_Exercise directions_
The expected output is exactly the lines below, starting at the line with "def lsPass (s" and ending at the line with "(List.range (max 1", both included; no other line belongs in it.

_Material provided_

-- ==== Sys2Proof/Machine/Context.lean ====
section
/-! DEFINITION. Landing of results (R121, R123, R323), queue entries built from their slot fields (R326), and the context
block: what a save writes and what a load reads, checks and puts back (R35, R321 to R330). -/

namespace Sys2Proof.Machine

/-! Landing. -/

/-- One fixed-latency result is written: value, live taint, flags (R61, R89, R121, R123). -/
def landOne (r : Frame) (l : Landing) : Frame :=
  let r := { r with ctl := (r.ctl.orFlags l.flags).orIdz l.idz, issue := r.issue.orLanded l.flags l.idz }
  match l.file with
  | 5 => { r with ctl := { r.ctl with fmt := l.val.setWidth 16 &&& fmtMask } }
  | 6 => { r with ctl := { r.ctl with fid := l.val.setWidth 6 } }
  | _ => { r with regs := r.regs.wr l.file l.reg l.val, taint := r.taint.wr l.file l.reg (liveTaint r l.taint) }

/-- Landing of one result in the machine: a poisoned one leaves its destination and makes its trap due at this bundle
(R78); codes `10` count (R63). -/
def landIn (c : CubeId) (f : FrameId) (s : State) (l : Landing) : State :=
  match l.poison with
  | some (line, info) =>
    s.modFrame c f fun r => { r with fl := { r.fl with traps := r.fl.traps ++ [poisonTrap info line] } }
  | none => (s.modFrame c f fun r => landOne r l).modCube c fun q => addFmtErr q l.inc

/-- Every result whose landing bundle is the one at the PC or earlier, in issue order (R121, R123). -/
def landDue (s : State) (c : CubeId) (f : FrameId) : State :=
  let r := s.frame c f
  let now := r.fl.land.filter fun l => decide (l.due ≤ r.issue.nb)
  let s := s.setFrame c f { r with fl := { r.fl with land := r.fl.land.filter fun l => !decide (l.due ≤ r.issue.nb) } }
  now.foldl (landIn c f) s

/-! Queue entries. -/

/-- A load/store entry from its instruction and operand values; `dst` is the physical destination (R117, R326). A vector
access is one of 32 words of 8 bytes, single-copy atomic each (R85). -/
def mkLs (id : Nat) (info : OpInfo) (wait : Taint) (tag : Option Nat) (ins : Instr) (ab sv cv : Word) (data : VReg)
    (dst : Nat) : Option LsEnt :=
  let e := fun (op : LsOp) (ea : Word) (d : VReg) (l : List Line) => some ⟨id, info, op, wait, tag, ea, d, l⟩
  let words := fun (ea : Word) => (List.range 32).map fun i => lineAt (ea + w64 (8 * i)) 8
  match ins with
  | .gld f t _ _ imm => let ea := eaOf ab imm; e (.gld (no3 f) t dst) ea 0 [lineAt ea (t.width / 8)]
  | .gst _ t _ _ imm => let ea := eaOf ab imm; e .gst ea (sv.setWidth 2048) [lineAt ea (t.width / 8)]
  | .gvld _ _ imm => let ea := eaOf ab imm; e (.gvld dst) ea 0 (words ea)
  | .gvst _ _ imm => let ea := eaOf ab imm; e .gvst ea data (words ea)
  | .gpf _ imm => e .gpf (eaOf ab imm) 0 []
  | .atom op sco fe sz f _ _ _ _ => e (.atom op sco fe sz.toNat (no3 f) dst cv sv) ab 0 [lineAt ab (1 <<< sz.toNat)]
  | .drain k => e (.drain k) 0 0 []
  | _ => none
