-- ==== Sys2Proof/Machine/Trap.lean ====
section
/-! DEFINITION. The sync queue (R105, R216, R217, R269), the quiesce, taking a trap and returning from one (R310, R318 to
R320), drain points (R29), saves and loads of a frame for pre-emption and switches (R28, R324, R325). -/

namespace Sys2Proof.Machine

/-! The sync queue. -/

/-- A semaphore set by `semi` where the task's semaphores stand (R103, R216, R329). -/
def semSet (s : State) (c : CubeId) (f : FrameId) (sem : BitVec 5) (ceil count : Nat) : State :=
  let r := s.frame c f
  if r.away then gWriteVal s (ctxBase s r.priv.ctxptr + offSem + 8 * sem.toNat) 8 (count + ceil <<< 16)
  else
    s.setFrame c f { r with sync := { r.sync with
      semc := r.sync.semc.set sem.toFin (BitVec.ofNat 16 count), semx := r.sync.semx.set sem.toFin (BitVec.ofNat 16 ceil) } }

def popSync (s : State) (c : CubeId) (f : FrameId) : State :=
  s.modFrame c f fun r => { r with fl := { r.fl with syncQ := r.fl.syncQ.drop 1 } }

/-- The head of the sync queue acts once its release is met; `none` while it is not (R103, R105, R269). Class 0 also drops
the task's requests that wait for a grant. DESIGN CHOICE, assumption 104. -/
def syncHead (s : State) (c : CubeId) (f : FrameId) : Option State :=
  let r := s.frame c f
  match r.fl.syncQ with
  | [] => none
  | e :: _ =>
    match e.op with
    | .semi sem ceil count => some (semSet (popSync s c f) c f sem ceil count)
    | .sems sem n tgt =>
      let h := match tgt with | some w => w.toNat | none => 0
      let own : Bool := tgt.all (ownHandle r)
      let here : Bool := own || bits h 8 6 = taskSrank r
      let pkg := if here then s.pkg else spanPkg s r (bits h 8 6)
      if earlierPending s c f e.id true (fun x => x.1 = pkg) then none
      else
        let s := popSync s c f
        if own then some (semAdd s c f sem n 0)
        else
          match r.task with
          | none => some s
          | some t =>
            if here then some (semAddMember s (findMember s t.part t.launch t.gang (bits h 0 2)) sem n 4)
            else
              some (sendFar s t.part c pkg 0 (.sems (wireId s t.launch) (bits h 8 6) (bits h 0 2) sem (BitVec.ofNat 16 n))
                (reqTag r e.info e.id (tgt.getD 0)))
    | .pleave cls dur =>
      let s := popSync s c f
      if cls = 0 then
        some ((s.modFrame c f fun r => { r with leave := none }).modCube c fun q =>
          { q with camp := { q.camp with reqs := q.camp.reqs.filter (·.frame ≠ f.val) } })
      else some (s.modCube c fun q => { q with camp := { q.camp with reqs := q.camp.reqs ++ [⟨f.val, cls, dur, s.now⟩] } })

/-- The sync queue runs as far as it can. -/
def syncRun : Nat → State → CubeId → FrameId → State
  | 0, s, _, _ => s
  | n + 1, s, c, f => match syncHead s c f with | some s' => syncRun n s' c f | none => s

/-! The quiesce (R318, step 3). -/

/-- The lines of an entry part of which has been sent go on being sent: the entry has left the queue as one (R318). -/
def sendRest (s : State) (c : CubeId) (f : FrameId) (e : LsEnt) (i : Nat) : State :=
  if e.lines.any (·.st != .queued) then accessSendRun s c f e.id i else s

/-- Every accepted write performs. -/
def performWrites (s : State) : State := (s.merge.map (·.mid)).foldl performWrite s

/-- One pass over the load/store entries and the merge buffers: what has been sent is accepted and performs; an entry
none of which has been sent stays for the block (R318). -/
def lsPass (s : State) (c : CubeId) (f : FrameId) : State :=
  let ents := (s.frame c f).fl.ls ++ (s.frame c f).fl.fly
  let s := ents.foldl (fun s e =>
    (List.range (max 1 e.lines.length)).foldl (fun s i =>
      performAtom (acceptWrite (sendRest s c f e i) c f e.id i) c f e.id) s) s
  let puts := (s.frame c f).fl.copyA.map (·.id)
  let s := puts.foldl (fun s id => acceptWrite s c f id 0) s
  let s := performWrites s
  ents.foldl (fun s e => loadPerform s c f e.id) s

def lsPasses : Nat → State → CubeId → FrameId → State
  | 0, s, _, _ => s
  | n + 1, s, c, f => lsPasses n (lsPass s c f) c f

/-- Started cube operations land or stop, started copies, flags and commands complete, or take the fault of a target that
refuses them (R66, R318). -/
def enginesFinish (s : State) (c : CubeId) (f : FrameId) : State :=
  let ids := (s.frame c f).fl.cubeA.map (·.id)
  let s := performWrites (ids.foldl (fun s id => cubeFetchAll s c f id) s)
  let s := ids.foldl (fun s id => cubeOperandFault (cubeLand s c f id) c f id) s
  let s := ((s.frame c f).fl.copyA.map (·.id)).foldl (fun s id =>
    putfCompleteRun (nmcComplete (copyComplete s c f id) c f id) c f id) s
  let x := (s.frame c f).fl
  let left := (x.ls.filter fun e => e.lines.any (·.st != .queued)).map (·.id) ++ x.cubeA.map (·.id) ++ x.copyA.map (·.id)
  left.foldl (fun s id => remoteFault s c f id) s

/-- The lines of the task's messages that may move are sent, in issue order (R29, R83, R262). -/
def sendGranted (s : State) (c : CubeId) (f : FrameId) : State :=
  (s.frame c f).fl.msgs.foldl (fun s m =>
    match m.acc with
    | some (rc, n) =>
      let rc := cubeOf rc
      let nums := n :: ((s.cube rc).toks.filter fun t => t.req = n).map (·.num)
      nums.foldl (fun s k => (match linesUnder s rc k with | some x => x.2 | none => []).foldl (fun s i =>
        lineArriveRun s rc k i ⟨[], false, none⟩) s) s
    | none => m.granted.foldl (fun s i => msgSend s c f m.id i) s) s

_Solution below_
def lsPass (s : State) (c : CubeId) (f : FrameId) : State :=
  let ents := (s.frame c f).fl.ls ++ (s.frame c f).fl.fly
  let s := ents.foldl (fun s e =>
    (List.range (max 1 e.lines.length)).foldl (fun s i =>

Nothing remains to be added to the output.